Phase 2 (Conflict Resolution)
Now, let’s implement Algorithm 2. This algorithm runs after receiving information from neighboring agents. In the next game loop, since self.satisfied = True, the following section will execute:
# Conflict-mitigating
if self.satisfied:
best_task_id = self.assigned_task.task_id
# Lines 4-5
winner_agent_candidates = {self.agent.agent_id: self.y[best_task_id]} # Initialize with own data
for other_agent_message in self.agent.messages_received:
if other_agent_message:
y_k = other_agent_message.get('winning_bids')
self.y = merge_dicts(self.y, y_k) # Line 4: Update winning bids
if y_k.get(best_task_id):
k_agent_id = other_agent_message.get('agent_id')
winner_agent_candidates[k_agent_id] = y_k[best_task_id]
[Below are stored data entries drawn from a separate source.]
/-- An entry below the telemetry and the fault log keeps its value, but for RESET_STATUS and LAST_RESET. -/
theorem Dev.get_resetReported {k : Nat} (hk : k / 256 < 0x9000) (hr : k / 256 ≠ 0x2020) :
    (d.resetReported r result).get k = d.get k := by
  have hne : ∀ j, j / 256 = 0x2020 ∨ 0x9000 ≤ j / 256 → k ≠ j := by rintro j h rfl; omega
  have hrecords : ((resetScopes r).foldl (fun d w => d.resetRecord r w result) d).get k = d.get k :=
    foldl_field (fun e => e.get k) _ (fun e w => by
      rw [Dev.resetRecord, Dev.get_put_ne _ _ (hne kLastReset (by decide)),
        Dev.get_record _ _ _ _ _ (by omega) (by omega) (by omega)]) _ d
  have hcount : ∀ e : Dev, (e.countResets r).get k = e.get k := fun e => by
    unfold Dev.countResets
    split
    · exact Dev.get_bump_ne _ _ (hne kResetsEngine (by decide))
    · split
      · exact Dev.get_bump_ne _ _ (hne kResetsPartition (by decide))
      · split
        · exact Dev.get_bump_ne _ _ (hne kResetsModule (by decide))
        · rfl
  rw [Dev.resetReported, Dev.setResetStatus, Dev.get_putRaise_ne _ _ _ (hne kResetStatus (by decide))]
  exact (hcount _).trans hrecords

theorem Dev.endReset_alone (h : d.faults.next = none) : d.endReset r result = d.resetReported r result := by
  have hn := (d.resetReported_next r result).trans h
  unfold Dev.resetReported at hn
  rw [Dev.endReset]
  simp only [hn, Dev.resetReported]

theorem Dev.endReset_beside {n : ResetRun} (h : d.faults.next = some n) : d.endReset r result =
    Dev.startReset { d.resetReported r result with faults := { (d.resetReported r result).faults with next := none } } n := by
  have hn := (d.resetReported_next r result).trans h
  unfold Dev.resetReported at hn
  rw [Dev.endReset]
  simp only [hn, Dev.resetReported]

theorem Dev.endReset_units : (d.endReset r result).unreported = d.unreported := by
  cases h : d.faults.next with
  | none => rw [Dev.endReset_alone _ _ _ h, Dev.resetReported_units]
  | some n =>
    rw [Dev.endReset_beside _ _ _ h, ← d.resetReported_units r result]
    simp [Dev.startReset, Dev.setResetStatus, Dev.setRun', Dev.unreported]

/-- The reset in progress then is the one that ran beside it. -/
theorem Dev.endReset_run : (d.endReset r result).faults.run = d.faults.next := by
  cases h : d.faults.next with
  | none => rw [Dev.endReset_alone _ _ _ h, Dev.resetReported_run]
  | some n => rw [Dev.endReset_beside _ _ _ h, Dev.startReset_run]

theorem Dev.endReset_status : (d.endReset r result).get kResetStatus =
    if d.faults.next = none then (if result = 0 then 3 else 4) else 2 := by
  cases h : d.faults.next with
  | none => rw [Dev.endReset_alone _ _ _ h]; exact Dev.get_putRaise_self ..
  | some n => rw [Dev.endReset_beside _ _ _ h]; exact Dev.startReset_status ..

theorem Dev.get_endReset {k : Nat} (hk : k / 256 < 0x9000) (hr : k / 256 ≠ 0x2020) : (d.endReset r result).get k = d.get k := by
  cases h : d.faults.next with
  | none => rw [Dev.endReset_alone _ _ _ h, Dev.get_resetReported _ _ _ hk hr]
  | some n =>
    have hs : k ≠ kResetStatus := by rintro rfl; exact hr (by decide)
    rw [Dev.endReset_beside _ _ _ h, Dev.startReset, Dev.setResetStatus, Dev.get_putRaise_ne _ _ _ hs]
    exact d.get_resetReported r result hk hr

end

/-! What the effects leave standing. -/

/-- The reset that ran beside this one, and the armed token. -/
def Dev.standing (d : Dev) : Option ResetRun × Option Nat := (d.faults.next, d.sec.token)

theorem Dev.standing_congr {d e : Dev} (hf : e.faults = d.faults) (hs : e.sec = d.sec) : e.standing = d.standing := by
  rw [Dev.standing, hf, hs]; rfl

@[simp] theorem ite_standing (c : Prop) [Decidable c] (a b : Dev) :
    (if c then a else b).standing = if c then a.standing else b.standing := by split <;> rfl

section
variable (d : Dev)

@[simp] theorem Dev.put_standing (k v : Nat) : (d.put k v).standing = d.standing := rfl
@[simp] theorem Dev.bump_standing (k n : Nat) : (d.bump k n).standing = d.standing := rfl
@[simp] theorem Dev.setChan_standing (h ch : Nat) (x : Chan) : (d.setChan h ch x).standing = d.standing := rfl

@[simp] theorem Dev.postMem_standing (off : Nat) (bs : List Byte) : (d.postMem off bs).standing = d.standing := by
  have hold : ∀ what, (d.hold off bs.length what).standing = d.standing := fun _ => rfl
  simp [Dev.postMem, hold, Dev.standing_congr (d.writeMem_faults off bs false) (d.writeMem_sec off bs false)]

@[simp] theorem Dev.haulRecord_standing (e : HaulEnd) (p seq transpose : Nat) :
    (d.haulRecord e p seq transpose).standing = d.standing := by
  have hs : ∀ (q : Prop) [Decidable q] k v x off bs kt vt,
      ((if q then (d.put k v).setChan e.h e.ch x else d.postMem off bs).put kt vt).standing = d.standing := by simp
  exact hs _ _ _ _ _ _ _ _

/-- A record that a haul owes is written on its ring, or kept by its channel (R181, R450). -/
@[simp] theorem Dev.oweRecord_standing (c : Cmd) (e : HaulEnd) : (d.oweRecord c e).standing = d.standing := by
  simp [Dev.oweRecord]

@[simp] theorem Dev.payChain_standing (k : ChainId) (u : Nat) : (d.payChain k u).standing = d.standing :=
  foldl_field Dev.standing _ (fun _ _ => by simp [Dev.chanRest]) _ d

theorem Dev.idleChain_standing (k : ChainId) : (d.idleChain k).standing = d.standing := by
  have hcursors : ∀ e : Dev, ∀ u x, (e.setCursor k u x).standing = e.standing := fun _ _ _ => rfl
  have hgauge : ∀ e : Dev, (e.setGauge k []).standing = e.standing := fun _ => rfl
  rw [Dev.idleChain, hgauge]
  exact foldl_field Dev.standing _ (fun e u => by rw [hcursors, Dev.payChain_standing]) _ d

theorem Dev.clearForEngine_standing (p : Nat) : (d.clearForEngine p).standing = d.standing := by
  have htallies : (d.clearTallies p false).standing = d.standing := rfl
  have hgraders : ∀ e : Dev, (e.clearGraders p).standing = e.standing := fun e =>
    (foldl_field Dev.standing _ (fun _ _ => Dev.put_standing ..) _ _).trans rfl
  have htally : ∀ (e : Dev) t x, (e.setTally t x).standing = e.standing := fun _ _ _ => rfl
  unfold Dev.clearForEngine
  refine (foldl_field Dev.standing _ (fun e i => ?_) _ _).trans ?_
  · dsimp only
    split <;> simp [htally]
  · rw [Dev.setFlag, Dev.put_standing, hgraders, htallies]

end

/-! What a module reset leaves (R444). -/

/-- Chains, tallies and what device memory holds. -/
def Dev.contents (d : Dev) : Seqs × Tallies × Memory := (d.seqs, d.tallies, d.mem.hbm)

section
variable (d : Dev)

theorem Dev.startPorts_contents : d.startPorts.contents = d.contents :=
  foldl_field Dev.contents _ (fun e n => by dsimp only; (repeat' split) <;> simp [Dev.contents]) _ d

theorem Dev.startPorts_standing : d.startPorts.standing = d.standing :=
  foldl_field Dev.standing _ (fun e n => by dsimp only; (repeat' split) <;> simp [Dev.standing]) _ d
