-- ==== Sys2Proof/Machine/Regs.lean ====
section
/-! DEFINITION. The register map of BAR0 (R512 to R523 and the register tables of every chapter): for each register
its address, its fields, their access codes (R7) and their reset values.  `Adr.X` is a register's byte offset in
BAR0, `Reg.X_F` its field F.  A Team's or router's registers stand at the virtual window 0x40_0000 + 0x400 * t of Team ID
t (R514, R515); the physical windows are another name for them under the row map (R16).
A field whose reset the tables give as a dash has reset 0 here; notes/assumptions/2.md says which; SB_STAT.EMPTY
has reset 1, since no record has been written when VDD_AON has just risen. -/
namespace Sys2Proof.Machine

/-- The access codes of R7. -/
inductive Access where
  | ro | rw | w1c | w1s | wo | rc | rwl
deriving DecidableEq, Repr

/-- One field of a register: its bits, its access code and its reset value. -/
structure RegField where
  hi : Nat
  lo : Nat
  acc : Access
  reset : Nat
deriving DecidableEq, Repr

/-- A register or an array of registers: its first address, the (count, stride) of each index, widest stride
first, and its fields. -/
structure RegDesc where
  base : Nat
  dims : List (Nat × Nat)
  fields : List RegField
deriving DecidableEq, Repr

/-- A field of one register: the register's address and the field's bits. -/
structure Fld where
  addr : Nat
  hi : Nat
  lo : Nat
deriving DecidableEq, Repr

namespace Adr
winner_agent_id = max(winner_agent_candidates, key=winner_agent_candidates.get)
# Lines 6-8
if winner_agent_id != self.agent.agent_id:
self.x[best_task_id] = 0
self.satisfied = False
self.assigned_task = None
The main task of Algorithm 2 is to verify that the agent is the highest bidder for the task it selected. If another agent has a higher bid, the agent gives up the task.
Warning
Note that it is very important to reset messages_received after processing to avoid performance degradation:
if self.satisfied:
....
# Reset Messages
self.agent.reset_messages_received()
Post-Process Upon Task Completion
Once the assigned task is completed, post-processing is required. In CBBA, if a task bundle is assigned, the next task in the bundle should be allocated. However, in CBAA, since only a single task is assigned, we mainly need to reset the following values to prepare for a new auction:
# Post-process if the previously assigned task is done
if self.assigned_task is not None and self.assigned_task.completed:
# Implement your logic here
self.assigned_task = None
self.satisfied = False
self.x = {}
self.y = {}
Run this Example
Now, let’s run the new decision-making plugin. According to the instructions in Setting config.yaml, you’ll need to modify the configuration file to use this plugin. We’ll use the same configuration as in CBBA, but with the decision-making plugin replaced by the one we just created.
decision_making:
plugin: plugins.cbaa.cbaa.CBAA
You can download the configuration file here: config.xml.